■ Exercise aim: With the line containing "def BufEntry.reader (e" as the start and the line containing "def acceptLaunch (s" as the end, transcribe that span of the entries below exactly, including both.

■ Extracted data:
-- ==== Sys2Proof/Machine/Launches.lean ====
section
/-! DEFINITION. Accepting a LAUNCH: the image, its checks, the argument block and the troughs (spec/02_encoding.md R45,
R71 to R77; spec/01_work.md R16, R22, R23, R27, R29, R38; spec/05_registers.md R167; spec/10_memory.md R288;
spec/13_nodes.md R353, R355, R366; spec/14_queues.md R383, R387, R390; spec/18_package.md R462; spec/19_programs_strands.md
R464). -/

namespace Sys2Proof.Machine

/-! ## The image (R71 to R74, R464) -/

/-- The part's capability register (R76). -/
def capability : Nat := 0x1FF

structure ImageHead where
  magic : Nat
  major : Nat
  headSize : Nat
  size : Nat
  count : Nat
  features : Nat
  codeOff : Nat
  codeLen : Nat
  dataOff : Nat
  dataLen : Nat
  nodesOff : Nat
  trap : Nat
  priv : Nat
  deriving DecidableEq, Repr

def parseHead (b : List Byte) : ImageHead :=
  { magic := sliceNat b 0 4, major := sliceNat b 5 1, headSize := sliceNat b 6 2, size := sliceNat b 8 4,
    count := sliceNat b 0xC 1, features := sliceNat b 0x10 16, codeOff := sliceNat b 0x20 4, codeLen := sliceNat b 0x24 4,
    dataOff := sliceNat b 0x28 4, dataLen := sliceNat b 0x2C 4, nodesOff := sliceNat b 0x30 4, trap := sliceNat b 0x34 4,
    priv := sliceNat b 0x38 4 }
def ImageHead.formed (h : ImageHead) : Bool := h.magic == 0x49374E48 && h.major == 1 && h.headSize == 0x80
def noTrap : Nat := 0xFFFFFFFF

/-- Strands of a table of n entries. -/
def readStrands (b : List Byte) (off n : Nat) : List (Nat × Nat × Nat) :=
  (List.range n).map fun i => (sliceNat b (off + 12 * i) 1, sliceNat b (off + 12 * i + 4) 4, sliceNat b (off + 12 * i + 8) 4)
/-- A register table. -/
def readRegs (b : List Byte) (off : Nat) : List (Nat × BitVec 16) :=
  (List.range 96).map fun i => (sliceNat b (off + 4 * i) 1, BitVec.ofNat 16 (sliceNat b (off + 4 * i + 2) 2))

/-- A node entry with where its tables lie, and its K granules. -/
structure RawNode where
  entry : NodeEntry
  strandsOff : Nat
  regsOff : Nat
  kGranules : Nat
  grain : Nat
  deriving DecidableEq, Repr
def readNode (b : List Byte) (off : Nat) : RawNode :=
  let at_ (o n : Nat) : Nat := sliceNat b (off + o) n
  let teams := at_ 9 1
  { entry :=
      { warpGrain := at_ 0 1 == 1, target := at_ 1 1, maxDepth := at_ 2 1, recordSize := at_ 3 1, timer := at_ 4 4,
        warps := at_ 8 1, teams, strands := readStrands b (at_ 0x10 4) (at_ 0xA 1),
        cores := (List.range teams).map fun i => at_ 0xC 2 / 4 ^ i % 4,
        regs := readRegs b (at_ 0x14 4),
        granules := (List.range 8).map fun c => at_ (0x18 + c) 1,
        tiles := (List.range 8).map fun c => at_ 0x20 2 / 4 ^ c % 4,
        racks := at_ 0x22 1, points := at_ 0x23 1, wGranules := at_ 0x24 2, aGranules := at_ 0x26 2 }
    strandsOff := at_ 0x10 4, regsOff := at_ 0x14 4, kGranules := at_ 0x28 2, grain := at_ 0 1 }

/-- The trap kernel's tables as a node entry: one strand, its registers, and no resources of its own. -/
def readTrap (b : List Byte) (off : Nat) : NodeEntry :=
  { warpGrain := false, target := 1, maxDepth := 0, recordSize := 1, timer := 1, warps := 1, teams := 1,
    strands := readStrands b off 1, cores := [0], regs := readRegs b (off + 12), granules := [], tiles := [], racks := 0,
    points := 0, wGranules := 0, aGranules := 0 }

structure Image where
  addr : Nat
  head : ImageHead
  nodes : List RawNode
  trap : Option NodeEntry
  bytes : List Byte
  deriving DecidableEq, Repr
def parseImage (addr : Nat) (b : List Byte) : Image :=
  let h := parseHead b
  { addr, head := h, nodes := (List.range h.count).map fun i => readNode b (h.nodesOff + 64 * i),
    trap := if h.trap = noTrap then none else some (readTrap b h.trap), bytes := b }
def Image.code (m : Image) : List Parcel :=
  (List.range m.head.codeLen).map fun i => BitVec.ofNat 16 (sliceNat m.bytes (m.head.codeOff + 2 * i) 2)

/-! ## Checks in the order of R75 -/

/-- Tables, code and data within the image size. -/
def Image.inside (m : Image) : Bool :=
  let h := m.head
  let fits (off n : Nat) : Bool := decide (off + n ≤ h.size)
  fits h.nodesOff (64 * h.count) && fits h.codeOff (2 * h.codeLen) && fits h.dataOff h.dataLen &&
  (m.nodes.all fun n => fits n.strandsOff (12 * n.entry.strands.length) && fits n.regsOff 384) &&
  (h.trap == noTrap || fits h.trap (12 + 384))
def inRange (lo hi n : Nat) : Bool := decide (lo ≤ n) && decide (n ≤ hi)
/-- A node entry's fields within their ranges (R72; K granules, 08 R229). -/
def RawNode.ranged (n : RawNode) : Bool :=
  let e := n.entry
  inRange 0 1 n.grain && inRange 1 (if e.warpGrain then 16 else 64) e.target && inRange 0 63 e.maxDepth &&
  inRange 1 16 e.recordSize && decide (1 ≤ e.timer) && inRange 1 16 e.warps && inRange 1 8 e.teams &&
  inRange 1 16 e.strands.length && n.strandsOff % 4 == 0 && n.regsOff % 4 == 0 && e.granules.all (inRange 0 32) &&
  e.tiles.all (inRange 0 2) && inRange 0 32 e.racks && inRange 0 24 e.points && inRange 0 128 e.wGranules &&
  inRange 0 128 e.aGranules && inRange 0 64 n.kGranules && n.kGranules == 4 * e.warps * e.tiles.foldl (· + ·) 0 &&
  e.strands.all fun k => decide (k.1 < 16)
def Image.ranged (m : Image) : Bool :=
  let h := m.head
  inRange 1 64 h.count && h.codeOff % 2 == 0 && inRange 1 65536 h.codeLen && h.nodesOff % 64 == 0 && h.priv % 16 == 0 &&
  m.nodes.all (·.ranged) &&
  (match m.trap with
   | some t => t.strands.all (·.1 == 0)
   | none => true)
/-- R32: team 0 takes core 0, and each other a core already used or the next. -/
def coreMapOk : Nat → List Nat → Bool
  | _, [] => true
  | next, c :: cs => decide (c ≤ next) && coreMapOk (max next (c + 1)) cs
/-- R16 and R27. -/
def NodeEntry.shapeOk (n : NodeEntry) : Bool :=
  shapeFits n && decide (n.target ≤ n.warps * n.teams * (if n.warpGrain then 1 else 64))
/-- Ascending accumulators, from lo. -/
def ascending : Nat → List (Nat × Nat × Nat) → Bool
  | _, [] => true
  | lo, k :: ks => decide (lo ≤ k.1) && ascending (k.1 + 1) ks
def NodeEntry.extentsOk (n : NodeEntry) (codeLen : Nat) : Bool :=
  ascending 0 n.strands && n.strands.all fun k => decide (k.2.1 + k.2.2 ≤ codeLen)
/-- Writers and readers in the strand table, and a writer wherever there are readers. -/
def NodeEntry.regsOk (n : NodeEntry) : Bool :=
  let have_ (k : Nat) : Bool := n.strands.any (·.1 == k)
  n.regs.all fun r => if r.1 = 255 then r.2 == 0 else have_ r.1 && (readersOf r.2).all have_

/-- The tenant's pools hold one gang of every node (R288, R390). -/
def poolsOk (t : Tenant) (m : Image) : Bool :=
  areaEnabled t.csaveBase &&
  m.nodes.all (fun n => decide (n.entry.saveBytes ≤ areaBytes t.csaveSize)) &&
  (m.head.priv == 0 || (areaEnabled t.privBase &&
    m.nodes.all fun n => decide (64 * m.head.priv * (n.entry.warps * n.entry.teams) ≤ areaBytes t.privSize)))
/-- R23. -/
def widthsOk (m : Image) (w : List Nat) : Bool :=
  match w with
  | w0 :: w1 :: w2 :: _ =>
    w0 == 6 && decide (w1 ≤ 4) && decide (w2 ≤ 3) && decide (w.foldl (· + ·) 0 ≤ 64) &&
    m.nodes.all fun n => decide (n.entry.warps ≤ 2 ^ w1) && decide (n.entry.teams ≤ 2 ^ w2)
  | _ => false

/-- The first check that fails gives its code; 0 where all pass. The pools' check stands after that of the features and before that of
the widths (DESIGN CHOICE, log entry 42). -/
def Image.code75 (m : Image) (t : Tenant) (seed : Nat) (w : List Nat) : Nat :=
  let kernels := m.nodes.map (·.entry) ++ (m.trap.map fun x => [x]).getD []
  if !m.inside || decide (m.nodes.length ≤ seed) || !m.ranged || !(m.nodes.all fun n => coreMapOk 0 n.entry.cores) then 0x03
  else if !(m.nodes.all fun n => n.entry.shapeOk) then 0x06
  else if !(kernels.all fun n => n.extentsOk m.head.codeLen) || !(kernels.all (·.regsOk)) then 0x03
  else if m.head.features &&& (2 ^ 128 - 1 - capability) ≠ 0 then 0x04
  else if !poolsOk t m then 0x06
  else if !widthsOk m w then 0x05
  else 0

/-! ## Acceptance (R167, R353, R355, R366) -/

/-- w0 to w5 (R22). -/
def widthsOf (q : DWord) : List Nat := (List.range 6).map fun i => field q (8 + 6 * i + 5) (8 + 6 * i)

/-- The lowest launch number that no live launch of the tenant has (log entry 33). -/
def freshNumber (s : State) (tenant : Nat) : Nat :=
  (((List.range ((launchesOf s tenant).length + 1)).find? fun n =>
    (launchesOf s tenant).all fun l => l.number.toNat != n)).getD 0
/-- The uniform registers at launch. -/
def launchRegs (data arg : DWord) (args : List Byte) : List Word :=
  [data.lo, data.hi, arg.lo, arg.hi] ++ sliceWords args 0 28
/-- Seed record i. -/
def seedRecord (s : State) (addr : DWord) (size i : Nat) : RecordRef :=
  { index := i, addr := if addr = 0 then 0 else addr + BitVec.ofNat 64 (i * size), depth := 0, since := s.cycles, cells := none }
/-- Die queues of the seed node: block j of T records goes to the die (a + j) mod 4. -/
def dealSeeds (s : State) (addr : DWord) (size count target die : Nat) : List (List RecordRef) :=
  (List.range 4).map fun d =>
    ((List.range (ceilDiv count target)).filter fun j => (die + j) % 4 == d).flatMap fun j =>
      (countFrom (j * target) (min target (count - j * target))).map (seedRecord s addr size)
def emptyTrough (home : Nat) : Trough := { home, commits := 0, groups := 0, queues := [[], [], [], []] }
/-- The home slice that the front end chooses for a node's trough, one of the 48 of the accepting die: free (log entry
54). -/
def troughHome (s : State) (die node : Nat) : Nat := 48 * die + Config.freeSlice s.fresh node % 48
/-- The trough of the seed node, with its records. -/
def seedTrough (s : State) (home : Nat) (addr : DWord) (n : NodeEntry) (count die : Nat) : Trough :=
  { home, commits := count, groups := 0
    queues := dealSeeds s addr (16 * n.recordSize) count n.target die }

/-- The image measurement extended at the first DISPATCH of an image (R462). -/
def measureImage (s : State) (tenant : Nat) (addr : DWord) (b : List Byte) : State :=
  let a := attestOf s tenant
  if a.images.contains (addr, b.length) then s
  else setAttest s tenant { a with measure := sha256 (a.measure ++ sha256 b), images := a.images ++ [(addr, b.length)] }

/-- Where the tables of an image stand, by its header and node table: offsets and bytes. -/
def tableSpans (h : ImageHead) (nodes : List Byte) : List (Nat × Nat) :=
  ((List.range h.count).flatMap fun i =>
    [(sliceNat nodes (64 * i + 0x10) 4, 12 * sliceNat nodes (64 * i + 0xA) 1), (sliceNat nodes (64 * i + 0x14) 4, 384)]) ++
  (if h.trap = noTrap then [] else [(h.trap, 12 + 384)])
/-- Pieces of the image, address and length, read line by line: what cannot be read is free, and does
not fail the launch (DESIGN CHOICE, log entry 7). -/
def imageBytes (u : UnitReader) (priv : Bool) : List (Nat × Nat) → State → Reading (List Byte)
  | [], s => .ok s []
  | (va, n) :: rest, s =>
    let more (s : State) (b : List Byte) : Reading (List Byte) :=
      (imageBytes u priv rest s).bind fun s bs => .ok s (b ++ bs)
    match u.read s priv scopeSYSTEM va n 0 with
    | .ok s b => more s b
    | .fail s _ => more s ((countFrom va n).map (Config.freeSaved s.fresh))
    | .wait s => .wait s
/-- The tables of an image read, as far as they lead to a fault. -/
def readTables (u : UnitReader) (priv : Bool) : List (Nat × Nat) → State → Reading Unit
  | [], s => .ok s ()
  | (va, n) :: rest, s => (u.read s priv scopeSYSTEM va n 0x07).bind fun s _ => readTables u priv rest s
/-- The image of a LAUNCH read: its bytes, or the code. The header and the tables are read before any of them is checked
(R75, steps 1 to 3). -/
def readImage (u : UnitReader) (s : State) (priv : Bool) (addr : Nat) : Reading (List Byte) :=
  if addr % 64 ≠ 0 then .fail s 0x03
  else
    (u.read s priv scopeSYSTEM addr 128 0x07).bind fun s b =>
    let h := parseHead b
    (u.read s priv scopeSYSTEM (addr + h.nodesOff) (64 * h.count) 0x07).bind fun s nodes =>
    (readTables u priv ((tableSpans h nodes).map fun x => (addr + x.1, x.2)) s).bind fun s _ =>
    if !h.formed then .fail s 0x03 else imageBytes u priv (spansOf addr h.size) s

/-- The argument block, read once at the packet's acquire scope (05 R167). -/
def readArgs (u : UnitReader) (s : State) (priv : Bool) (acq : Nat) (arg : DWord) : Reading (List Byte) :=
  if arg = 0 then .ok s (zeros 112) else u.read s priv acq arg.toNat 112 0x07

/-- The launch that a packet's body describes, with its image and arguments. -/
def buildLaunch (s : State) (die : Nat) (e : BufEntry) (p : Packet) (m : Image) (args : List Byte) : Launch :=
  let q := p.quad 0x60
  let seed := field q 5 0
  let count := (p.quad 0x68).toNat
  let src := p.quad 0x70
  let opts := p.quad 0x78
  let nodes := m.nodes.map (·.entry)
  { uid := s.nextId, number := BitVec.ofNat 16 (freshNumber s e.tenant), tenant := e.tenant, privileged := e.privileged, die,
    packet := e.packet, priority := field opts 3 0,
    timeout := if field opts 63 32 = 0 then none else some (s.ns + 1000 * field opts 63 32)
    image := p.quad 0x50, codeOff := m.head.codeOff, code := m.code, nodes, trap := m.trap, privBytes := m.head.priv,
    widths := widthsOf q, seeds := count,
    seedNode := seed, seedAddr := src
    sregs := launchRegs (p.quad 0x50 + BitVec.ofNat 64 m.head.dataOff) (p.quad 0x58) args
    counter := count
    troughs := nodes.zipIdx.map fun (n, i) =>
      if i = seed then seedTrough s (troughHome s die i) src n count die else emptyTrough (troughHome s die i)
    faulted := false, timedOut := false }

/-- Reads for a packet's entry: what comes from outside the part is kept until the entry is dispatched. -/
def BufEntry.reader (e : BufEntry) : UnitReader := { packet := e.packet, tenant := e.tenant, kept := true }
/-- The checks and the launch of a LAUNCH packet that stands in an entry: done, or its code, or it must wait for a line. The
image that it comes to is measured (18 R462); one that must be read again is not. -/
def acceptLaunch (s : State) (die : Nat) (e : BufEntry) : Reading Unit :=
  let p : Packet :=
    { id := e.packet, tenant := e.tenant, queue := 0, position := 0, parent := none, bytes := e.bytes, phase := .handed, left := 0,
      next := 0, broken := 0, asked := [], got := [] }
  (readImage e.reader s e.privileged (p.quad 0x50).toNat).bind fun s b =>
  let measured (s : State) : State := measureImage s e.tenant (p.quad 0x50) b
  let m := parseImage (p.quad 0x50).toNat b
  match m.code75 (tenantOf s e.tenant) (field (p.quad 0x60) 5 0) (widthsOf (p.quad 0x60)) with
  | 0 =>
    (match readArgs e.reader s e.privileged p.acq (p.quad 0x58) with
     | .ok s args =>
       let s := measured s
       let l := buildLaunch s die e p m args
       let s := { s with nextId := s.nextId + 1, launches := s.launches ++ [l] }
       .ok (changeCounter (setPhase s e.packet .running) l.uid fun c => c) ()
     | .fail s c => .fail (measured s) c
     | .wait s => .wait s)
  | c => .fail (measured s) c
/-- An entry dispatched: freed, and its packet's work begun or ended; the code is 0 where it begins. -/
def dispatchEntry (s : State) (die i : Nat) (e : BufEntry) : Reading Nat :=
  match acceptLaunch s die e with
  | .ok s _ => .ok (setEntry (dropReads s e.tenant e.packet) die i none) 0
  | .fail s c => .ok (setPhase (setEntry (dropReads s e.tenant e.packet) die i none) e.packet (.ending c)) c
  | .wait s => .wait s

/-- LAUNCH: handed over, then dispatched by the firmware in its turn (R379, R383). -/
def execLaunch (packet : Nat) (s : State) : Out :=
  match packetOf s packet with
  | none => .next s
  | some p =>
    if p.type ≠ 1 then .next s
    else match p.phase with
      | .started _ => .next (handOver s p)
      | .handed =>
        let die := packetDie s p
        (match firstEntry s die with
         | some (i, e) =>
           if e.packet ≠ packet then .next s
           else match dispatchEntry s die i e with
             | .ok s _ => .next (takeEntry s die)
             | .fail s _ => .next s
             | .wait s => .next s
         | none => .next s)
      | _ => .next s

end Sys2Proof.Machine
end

■ Exercise output:
def BufEntry.reader (e : BufEntry) : UnitReader := { packet := e.packet, tenant := e.tenant, kept := true }
/-- The checks and the launch of a LAUNCH packet that stands in an entry: done, or its code, or it must wait for a line. The
image that it comes to is measured (18 R462); one that must be read again is not. -/
def acceptLaunch (s : State) (die : Nat) (e : BufEntry) : Reading Unit :=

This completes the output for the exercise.